Building the Plugin#

Specify the build configuration.

To retrieve the build configuration parameters use nvidia.dali.sysconfig.

[4]:

import nvidia.dali.sysconfig as sysconfig

[5]:

print(sysconfig.get_include_dir())

/usr/local/lib/python3.8/dist-packages/nvidia/dali/include

[6]:

print(sysconfig.get_lib_dir())

/usr/local/lib/python3.8/dist-packages/nvidia/dali

[7]:

print(sysconfig.get_compile_flags())

['-I/usr/local/lib/python3.8/dist-packages/nvidia/dali/include', '-D_GLIBCXX_USE_CXX11_ABI=1']

[8]:

print(sysconfig.get_link_flags())

['-L/usr/local/lib/python3.8/dist-packages/nvidia/dali', '-ldali']

Important: Only one version of libdali.so should be loaded in the process at the same time. A plugin must be linked against the exact same library in the DALI’s Python package directory that you intend to use to load your plugin. As a result of this limitation, when you upgrade your DALI version you must link your plugin against the new library again.

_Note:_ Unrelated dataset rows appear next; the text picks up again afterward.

-- ==== Sys2Proof/Machine/Saves.lean ====
section
/-! DEFINITION. The cut (R259 to R261), the context area (R263 to R266), saves with their deadlines and mirrors (R383,
R384), and the resume of a saved task (R262). -/

namespace Sys2Proof.Machine

/-! ### Where an area stands (R263, R383, R384) -/

/-- The task's area lies in the save pool of its context, so that it has a mirror. -/
def inPool (s : State) (t : Task) : Bool :=
  match s.launch? t.launch with
  | none => false
  | some l => lCtxbase l.recBits == 0

/-- The stack on which an address of a context lies (R345). -/
def stackAt (s : State) (cl : Nat) (ctx : BitVec 12) (va : Nat) : Option Nat :=
  match lookupVa s cl ctx va with
  | .ok pa _ _ => if memKind s pa = .hbm then some (pa / 2 ^ 21 % 12) else none
  | .noMap => none
  | .onDemand _ => none
  | .malformed => none
  | .poisoned _ => none
  | .forbidden => none

/-- The blocks that a save writes: the accumulator file's only when it is saved, and the command part as far as its
records reach. -/
def saveBlocks (afile : Bool) (last : Nat) : List Nat :=
  (List.range ((last + 4095) / 4096)).filter fun b => afile || decide (b < 5) || decide (37 ≤ b)

/-- The end of an area with so many parked-command and engine-command records. -/
def areaEnd (npark neng : Nat) : Nat := 0x25000 + 0x2300 * npark + 0x200 * neng

/-! ### The image of a save (R263 to R266) -/

/-- Words at consecutive offsets. -/
def wordsAt (off : Nat) (ws : List Word) : List (Nat × Word) := ws.zipIdx.map fun x => (off + 8 * x.2, x.1)

/-- Pairs of 32-bit values as words, the first value low. -/
def packHalves : List Word32 → List Word
  | [] => []
  | [x] => [x.zeroExtend 64]
  | x :: y :: rest => (y ++ x) :: packHalves rest

/-- The words of a 128-byte block. -/
def blockWords (b : Block) : List Word := (List.range 16).map fun i => b.extractLsb' (64 * i) 64

/-- The state that a strand leaves or has left for the stop (R23, R265). -/
def Strand.savedMode (st : Strand) : StrandMode := if st.mode = .stopped then st.was else st.mode

/-- The state of a strand as R265 numbers it. -/
def modeCode (m : StrandMode) : Nat :=
  match m with
  | .running => 0
  | .waiting => 1
  | .trapped => 2
  | .halted => 3
  | .idle => 0
  | .stopped => 0

/-- The state that a number of R265 gives. -/
def modeOf (n : Nat) : StrandMode :=
  match n with
  | 0 => .running
  | 1 => .waiting
  | 2 => .trapped
  | _ => .halted

/-- A strand block (R265). -/
def strandImage (k : Kind) (st : Strand) : List (Nat × Word) :=
  let base := 0x100 + 0x400 * k.code
  wordsAt base [st.pc, BitVec.ofNat 64 (modeCode st.savedMode)] ++
  wordsAt (base + 0x10) ((List.range 64).map fun i => tget 0 st.regs i) ++
  wordsAt (base + 0x210) [st.preds, st.rot, st.sticky.zeroExtend 64, st.trapvec, st.epc, st.cause, st.tval] ++
  wordsAt (base + 0x248) ((List.range 4).flatMap fun i => [(st.loop i).start, (st.loop i).endReg, (st.loop i).count])

/-- The place of a lane in the area (R263). -/
def laneOffset (p c l : Nat) : Nat := 0x2000 + 0x50 * (4 * (3 * p + c - (if p < c then 1 else 0)) + l)

/-- The lanes as producer, consumer and number. -/
def allLanes : List (Nat × Nat × Nat) :=
  (List.range 4).flatMap fun p => ((List.range 4).filter fun c => c != p).flatMap fun c =>
    (List.range 4).map fun l => (p, c, l)

/-- A lane's occupancy and entries. -/
def laneImage (c : Core) (x : Nat × Nat × Nat) : List (Nat × Word) :=
  let es := (c.lane (laneKey x.1 x.2.1 x.2.2)).filterMap fun e => e.data.map fun d => d.1
  wordsAt (laneOffset x.1 x.2.1 x.2.2) (BitVec.ofNat 64 es.length :: es)

/-- A task's arrivals at a group that are still on their way, with their flags. -/
def arrivalsSent (s : State) (k : GroupKey) (task : Nat) : List (Nat × Nat) :=
  (s.gmsgs.filter fun m => m.key == k && m.task == task && m.what == 0).map fun m => (task, m.flag)

/-- A membership as R263 saves it: the group, its generation, and the arrival with its flag. -/
def groupImage (s : State) (t : Task) (l : Launch) (g : Nat) : List Word :=
  let k := groupKey s l g
  match s.group? k with
  | none => [BitVec.ofNat 64 g, 0, 0, 0]
  | some x =>
    let a := (x.arrived ++ x.next ++ arrivalsSent s k t.id).find? fun a => a.1 == t.id
    [BitVec.ofNat 64 g, BitVec.ofNat 64 x.gen, if a.isSome then 1 else 0, BitVec.ofNat 64 (a.getD (0, 0)).2]

/-- The registers of a parked command in the order of R266: an ALD's handle and coordinate come before its region. -/
def parkRegs (p : Parked) : List Word :=
  if p.kind = 2 then [p.regs.getD 1 0, p.regs.getD 2 0, p.regs.getD 0 0] else p.regs

/-- A parked-command record (R266). -/
def parkImage (off : Nat) (p : Parked) : List (Nat × Word) :=
  wordsAt off ([BitVec.ofNat 64 p.kind, p.w1 ++ p.w0] ++ parkRegs p) ++ [(off + 0x40, p.fq)] ++
  wordsAt (off + 0x80) (p.recs.flatMap blockWords) ++ wordsAt (off + 0x200) (packHalves p.sa) ++
  wordsAt (off + 0x300) (packHalves p.sb) ++ wordsAt (off + 0x1300) (packHalves p.areg)

/-- The first word of an engine-command record. -/
def cmdHead (c : EngineCmd) : Word := BitVec.ofNat 64 (c.op * 256 + c.fn * 64 + c.eng * 8 + c.tok)

/-- The records and the block in an engine-command record: a copy's records and descriptor, or the operand block. -/
def cmdBlocks (c : EngineCmd) : List Block := if c.op = 0x2A then [c.recs.getD 0 0, c.recs.getD 1 0, c.block] else [c.block]

/-- An engine-command record (R266). -/
def cmdImage (off : Nat) (c : EngineCmd) : List (Nat × Word) :=
  wordsAt off ([cmdHead c, BitVec.ofNat 64 c.time, c.w1 ++ c.w0] ++ c.regs) ++
  wordsAt (off + 0x80) ((cmdBlocks c).flatMap blockWords)

/-- The header (R264). -/
def headerImage (s : State) (t : Task) (afile : Bool) : List Word :=
  [0x0001BC11, strandId s t.core .a, BitVec.ofNat 64 (t.cutAt.getD 0),
   BitVec.ofNat 64 (t.cmds.length * 2 ^ 24 + (s.core t.core).recs.length * 2 ^ 17 + t.parked.length * 2 ^ 12 +
     t.why * 2 ^ 8 + (if afile then 1 else 0))]

/-- The words of a task's area that are not zero. -/
def areaImage (s : State) (t : Task) (l : Launch) (afile : Bool) : List (Nat × Word) :=
  let c := s.core t.core
  wordsAt 0 (headerImage s t afile) ++
  (Kind.all.flatMap fun k => strandImage k (c.strand k)) ++
  wordsAt 0x1100 ((List.range 32).map fun i => (c.joinMask i).zeroExtend 64) ++
  wordsAt 0x1200 (packHalves ((List.range 32).map fun i => BitVec.ofNat 32 (tget 0 c.pairs i))) ++
  wordsAt 0x1280 [watchdog c, c.pgrace.zeroExtend 64, fqWord c, tokWord c, tokWhy c] ++
  wordsAt 0x1300 (c.fq.map fun w => w.w) ++
  wordsAt 0x1380 (packHalves ((List.range 64).map fun i => c.flag i)) ++
  wordsAt 0x1480 (t.grps.flatMap fun g => groupImage s t l g) ++
  (allLanes.flatMap fun x => laneImage c x) ++
  wordsAt 0x3000 (c.recs.flatMap blockWords) ++
  (if afile then wordsAt 0x5000 (packHalves ((List.range 32768).map fun i => tget 0 c.acc i)) else []) ++
  (t.parked.zipIdx.flatMap fun x => parkImage (0x25000 + 0x2300 * x.2) x.1) ++
  (t.cmds.zipIdx.flatMap fun x => cmdImage (areaEnd t.parked.length x.2) x.1)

In this example, we used CMake to build the plugin.

[9]:

! cat customdummy/CMakeLists.txt

cmake_minimum_required(VERSION 3.10)
set(CMAKE_CUDA_ARCHITECTURES "50;60;70;80;90")

project(custom_dummy_plugin LANGUAGES CUDA CXX C)

set(CMAKE_CXX_STANDARD 17)
set(CMAKE_CXX_STANDARD_REQUIRED ON)
set(CMAKE_CXX_EXTENSIONS OFF)
set(CMAKE_C_STANDARD 11)

# TODO(klecki): When the test container gets a CMake that supports C++17 as a proper option,
# swap those lines
# set(CMAKE_CUDA_STANDARD 17)
# set(CMAKE_CUDA_STANDARD_REQUIRED ON)
set(CMAKE_CUDA_FLAGS "${CMAKE_CUDA_FLAGS} -std=c++17")

include_directories(SYSTEM "${CMAKE_CUDA_TOOLKIT_INCLUDE_DIRECTORIES}")

execute_process(
        COMMAND python -c "import nvidia.dali as dali; \
                           print(dali.sysconfig.get_lib_dir())"
        OUTPUT_VARIABLE DALI_LIB_DIR)
string(STRIP ${DALI_LIB_DIR} DALI_LIB_DIR)

execute_process(
        COMMAND python -c "import nvidia.dali as dali; print(\" \
                          \".join(dali.sysconfig.get_compile_flags()))"
        OUTPUT_VARIABLE DALI_COMPILE_FLAGS)
string(STRIP ${DALI_COMPILE_FLAGS} DALI_COMPILE_FLAGS)

set(CMAKE_CXX_FLAGS "${CMAKE_CXX_FLAGS} ${DALI_COMPILE_FLAGS} ")
set(CMAKE_CUDA_FLAGS "${CMAKE_CUDA_FLAGS} ${DALI_COMPILE_FLAGS} ")
link_directories("${DALI_LIB_DIR}")

add_library(dali_customdummy SHARED dummy.cc dummy.cu)
target_link_libraries(dali_customdummy dali)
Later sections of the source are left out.